= Sunburst =

Stylized design of the Sun commonly used in architectural ornaments and design patterns

One example of various sunburst designs

A sunburst is a design or figure commonly used in architectural ornaments and design patterns and possibly pattern books. It consists of rays or "beams" radiating outward from a central disk, in the manner of sunbeams. Sometimes part of a sunburst, a semicircular or semi-elliptical shape, is used.

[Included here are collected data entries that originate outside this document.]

/-- R340, R342, R345, R352, R354: `reset` leaves nothing of the state before but the parameters, and the ROM image it is given;
`launch` writes pc, x[29], x[28] and slot (that it keeps the load record is log 24, DESIGN CHOICE); `loadImage` puts each byte at
the place its own address reaches and changes nothing else; `runUntil` runs steps, none if pc is the target already, until pc is
the target for the first time, with the bound that R354 asks a model to give it (log 19, DESIGN CHOICE). -/
def Obligations.HostCalls : Prop :=
  (∀ (s : State) (status : Word) (image : List Byte), image.length ≤ 0x80000 →
    let t := s.hostReset status image
    t = { State.reset with params := s.params, cop0 := t.cop0, mem := t.mem } ∧
    (∀ r, t.readCop0 r = if r = 12 then status else State.reset.readCop0 r) ∧
    ∀ st off, t.mem.byte st off = if st = .rom then image[off]?.getD 0 else 0) ∧
  (∀ (s : State) (entry sp gp : Word),
    (s.launch entry sp gp).pc = entry ∧ (s.launch entry sp gp).slot = .none ∧
    (∀ r, (s.launch entry sp gp).readReg r = if r = 28 then gp else if r = 29 then sp else s.readReg r) ∧
    s.launch entry sp gp = { s with pc := entry, slot := .none, gpr := (s.launch entry sp gp).gpr }) ∧
  (∀ (s : State) (target : Word) (bound : Nat),
    let notYet (m : Nat) : Prop := ∃ u, State.stepCycles m s = .next u ∧ u.pc ≠ target
    (∀ t, State.runUntil target bound s = some (.next t) ↔
      ∃ n, n ≤ bound ∧ State.stepCycles n s = .next t ∧ t.pc = target ∧ ∀ m, m < n → notYet m) ∧
    (∀ why, State.runUntil target bound s = some (.refused why) ↔
      ∃ n, n < bound ∧ State.stepCycles (n + 1) s = .refused why ∧ ∀ m, m ≤ n → notYet m) ∧
    (∀ why, State.runUntil target bound s = some (.fault why) ↔
      ∃ n, n < bound ∧ State.stepCycles (n + 1) s = .fault why ∧ ∀ m, m ≤ n → notYet m) ∧
    (State.runUntil target bound s = none ↔ ∀ m, m ≤ bound → notYet m)) ∧
  ∀ (s : State) (a : Word) (bytes : List Byte), s.mem.wf = true → bytes.length ≤ 0x200000 →
    s.loadImage a bytes = { s with mem := (s.loadImage a bytes).mem } ∧
    (∀ (k : Nat) (b : Byte), bytes[k]? = some b → (s.resolve (a + BitVec.ofNat 32 k)).isSome = true →
      (s.loadImage a bytes).peek (a + BitVec.ofNat 32 k) = b) ∧
    ∀ st off, (∀ k, k < bytes.length → s.resolve (a + BitVec.ofNat 32 k) ≠ some (st, off)) →
      (s.loadImage a bytes).mem.byte st off = s.mem.byte st off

Traditional sunburst motifs usually show the rays tapering as they extend further from the centre. From the later 19th century, the rays often flare instead, as in the Japanese Rising Sun Flag, which is more appropriate in optical terms.

In architecture, the sunburst is often used in window designs, including fanlights and rose windows, as well as in decorative motifs. The sunburst motif is characteristic of Baroque church metalwork, especially monstrances and votive crowns, and Art Deco and Art Nouveau styles as well as church architecture. A sunburst is frequently used in emblems, military decorations, and badges.

Sunbursts can appear in photographs when taking a picture of the Sun through the diaphragm of a lens set to a narrow aperture due to diffraction; the effect is often called a sunstar.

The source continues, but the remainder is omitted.